I think I'll stick with packing lightly for myself and hoping one of my buddies dies on the trail - protein.
see shopping list,where's menu?
My biggest complaint about this menu is that there is no way .. and I mean NO way .. I am going to have a pot on me that will hold 6-7 cups of water. It's just not going to happen.
That said, looking at this menu by the individual meals there is alot of great ideas here. And the comments were SO worth reading.
we always pack mushrooms first too!
First time I've been on this site, thought I'd get a few new ideas for simple, easy trail grub. I had to stop scroling down this gem of a shopping list when I got to the 40 corn chips. The comments have me rolling, made wasting time looking at this list worth it.
Annie
Dr Ted says: You can pack all of what's listed inside your wood-burning stove! And if it needs refridgerated, just pack those items inside your fridge!!! Easy!
Or, just pack some dry bannock, crackers, almonds, tuna cans... maybe spoil yourself with an MRE or two... what the hell do you need all this other stuff for??? This mindset is why we have an obesity epidemic!!!! IT'S CALLED ROUGHING IT!!!!

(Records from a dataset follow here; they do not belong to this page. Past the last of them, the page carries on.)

/-- Run `k` after the checks of the accesses, or take the violation or detection they find. -/
def State.guarded (s : State) (t : Nat) (accs : List Access) (k : State → State) : State :=
  match s.findAll t [] accs with
  | .clear => k (s.touch t accs)
  | .viol kind a => s.violate t kind a (some t)
  | .haz c a => s.scratchHazard c t a

/-- The recipe record of a layer slot in the tile's choreography (R205, type 9). -/
def State.recipe (s : State) (t : Nat) (slot : BitVec 12) : Option RecipeRec :=
  match s.choOf (s.dom (s.domOf t)).cho with
  | some c => c.image.recipes.find? (fun r => r.slot == slot)
  | none => none

/-- Check 6 of Loupe (R175): run `k` unless the instruction differs from its recipe. The detection's address is that
of the instruction's word. DEDUCED (notes/assumptions/20.md). -/
def State.recipeGuard (s : State) (t : Nat) (bad : Bool) (k : State) : State :=
  if (s.dom (s.domOf t)).loupe && bad then s.hazard 6 t (s.domOf t) 0 (8 * (s.tile t).seq.idx.toNat) else k

/-! ### Pointer operands (R182, R183) -/

/-- The scratch address a pointer register names, aligned down to 16 bytes. -/
def State.ptr16 (s : State) (t : Nat) (n : BitVec 4) : Nat := (seqPtr (s.tile t).seq n).addr.toNat / 16 * 16

/-- The flit buffer a pointer register names, aligned down to 128 bytes. -/
def State.ptr128 (s : State) (t : Nat) (n : BitVec 4) : Nat := (seqPtr (s.tile t).seq n).addr.toNat / 128 * 128

/-! ### The frame of a tile instruction -/

/-- Change a tile's sequencer. -/
def State.modSeq (s : State) (t : Nat) (f : Seq → Seq) : State :=
  s.setTile t { s.tile t with seq := f (s.tile t).seq }

/-- A tile runs: it belongs to a running replay domain, its master is not frozen, and it waits for nothing
(R173, R178, R182). -/
def State.runs (s : State) (t : Nat) : Bool :=
  (s.tile t).dom.isSome && (s.dom (s.domOf t)).state == 2 && !s.frozenAt 0 t && (s.tile t).wait == .no

/-- A lockstep mismatch of a scalar pair (R126): the effects are suppressed, the step is marked for replay, and a
second mismatch within 1 s asks for the tile's repair. The instruction is executed again. -/
def State.lockstep (s : State) (t : Nat) : State :=
  let x := s.tile t
  let again := match x.lockAt with
    | some c => decide (s.clock ≤ c + 1000000)
    | none => false
  let s := ((s.setTile t { x with lockAt := some s.clock }).markTile t).bump (aSclwLockstepErrCnt t)
  let s := s.bump aRepLockstepErrCnt
  if again then s.requestRepair t 3 else s

/-- A residue mismatch of a vector tile (R124): the step is marked for replay, and a second mismatch within 1 s
asks for the tile's repair. -/
def State.residue (s : State) (t : Nat) : State :=
  let x := s.tile t
  let again := match x.residueAt with
    | some c => decide (s.clock ≤ c + 1000000)
    | none => false
  let s := ((s.setTile t { x with residueAt := some s.clock }).markTile t).bump (aVecwResidueErrCnt t)
  let s := s.bump aRepResidueErrCnt
  if again then s.requestRepair t 2 else s

/-- An instruction retires: the domain's watchdog counts anew (R170), and a scalar pair counts the instruction. -/
def State.retireCount (s : State) (t : Nat) : State :=
  let s := s.progressOf t
  if tileKind t = 2 then s.bump (aSclwInstrCnt t) else s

Dr Ted says: You can pack all of what's listed inside your wood-burning stove! And if it needs refridgerated, just pack those items inside your fridge!!! Easy!
Or, just pack some dry bannock, crackers, almonds, tuna cans... maybe spoil yourself with an MRE or two... what the hell do you need all this other stuff for??? This mindset is why we have an obesity epidemic!!!! IT'S CALLED ROUGHING IT!!!!
Many of the recipes called for seperate pots. I only ever pack one pot when going for a week.